[Work instruction]
While reading the listing below, count how many lines hold the word "index", and answer with the number only.

[Provided data]
--- START ---

-- ==== Sys2Proof/Machine/RowsPosition.lean ====
section
/-!
DEFINITION. The meanings of the commands of position, tracking and ejection: one definition per row of the table, over the operations of this folder.
-/

namespace Sys2Proof.Machine

/-- ENCODER_EDGE (R229): A filtered A, B or tooth edge moves the position, writes an edge record, updates PERIOD and makes CMP recompute
instants. -/
def execEncoderEdge (dt ax : Nat) (chgA chgB : Bool) (back : Nat) (s : State) : Host.Outcome State Fault Refusal :=
  s.act dt (decide (ax < 8)) (encoderEdge ax chgA chgB back)

/-- Z_EDGE (R236): A used Z rising edge homes or checks the position. -/
def execZEdge (dt ax back : Nat) (s : State) : Host.Outcome State Fault Refusal :=
  s.act dt (decide (ax < 8)) (zEdge ax back)

/-- LINE_FAULT (R257): A used RS-422 line below 100 mV for 1 µs causes an axis fault. -/
def execLineFault (dt ax lines : Nat) (s : State) : Host.Outcome State Fault Refusal :=
  s.act dt (decide (ax < 8)) (lineFault ax lines)

/-- STILL (R239): No counted edge for STILL_US sets STILL and writes a STILL notice. -/
def execStill (dt ax : Nat) (s : State) : Host.Outcome State Fault Refusal :=
  s.act dt (decide (ax < 8)) (stillSets ax)

/-- POS_STOP (R261): A write of POS_CTL.RUN = 0 stops the axis decoder at once. -/
def execPosStop (dt agent ax : Nat) (s : State) : Host.Outcome State Fault Refusal :=
  s.act dt (isAgent agent && s.lets dt agent 14 && decide (ax < 8)) (posStop ax)

/-- VERDICT_RECORD (R245): A delivered verdict record reaches its CMP axis and is accepted into compare entries or dropped. -/
def execVerdictRecord (dt ax : Nat) (s : State) : Host.Outcome State Fault Refusal :=
  s.act dt (decide (ax < 8)) (verdictRecord ax)

/-- SLOT_CLOSE_POINT (R246): An open slot reaches its close point without a record and closes with a substitute. -/
def execSlotClosePoint (dt ax slot : Nat) (s : State) : Host.Outcome State Fault Refusal :=
  s.act dt (decide (ax < 8) && decide (slot < 4096)) (slotClosePoint ax slot)

/-- EDGE_HANDOFF (R252): At T − 4,000 ns an edge is handed to the output logic. -/
def execEdgeHandoff (dt ax index : Nat) (off : Bool) (s : State) : Host.Outcome State Fault Refusal :=
  s.act dt (decide (ax < 8) && decide (index < 4096)) (edgeHandoff ax index off)

/-- LAST_FEASIBLE_FIRE_POINT (R252): Reel passes the last feasible fire point of an ON edge held back, which is late with cause 0x7. -/
def execLastFeasibleFirePoint (dt ax index : Nat) (s : State) : Host.Outcome State Fault Refusal :=
  s.act dt (decide (ax < 8) && decide (index < 4096)) (lastFeasibleFirePoint ax index)

/-- EDGE_FIRE (R252): A handed-off edge is placed at its instant and the output switches by its mode. -/
def execEdgeFire (dt ax index : Nat) (off : Bool) (s : State) : Host.Outcome State Fault Refusal :=
  s.act dt (decide (ax < 8) && decide (index < 4096)) (edgeFire ax index off)

/-- MAX_ON_CLAMP (R253): An output on for MAX_ON_US is turned off and its pulse's OFF edges cancelled. -/
def execMaxOnClamp (dt v : Nat) (s : State) : Host.Outcome State Fault Refusal :=
  s.act dt (decide (v < 96)) (maxOnClamp v)

/-- LATE_HOLD_END (R256): HOLD_MS after the latest late event in MODE 0, LATE goes inactive. -/
def execLateHoldEnd (dt : Nat) (s : State) : Host.Outcome State Fault Refusal :=
  s.act dt true lateHoldEnd

/-- AXIS_STOP (R258): A write of CMP_CTL.RUN = 0 stops the axis at once, closing slots and discarding entries with cause 0x6. -/
def execAxisStop (dt agent ax : Nat) (s : State) : Host.Outcome State Fault Refusal :=
  s.act dt (isAgent agent && s.lets dt agent 15 && decide (ax < 8)) (axisStop ax)

end Sys2Proof.Machine
end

--- END ---

[Finished exercise]
6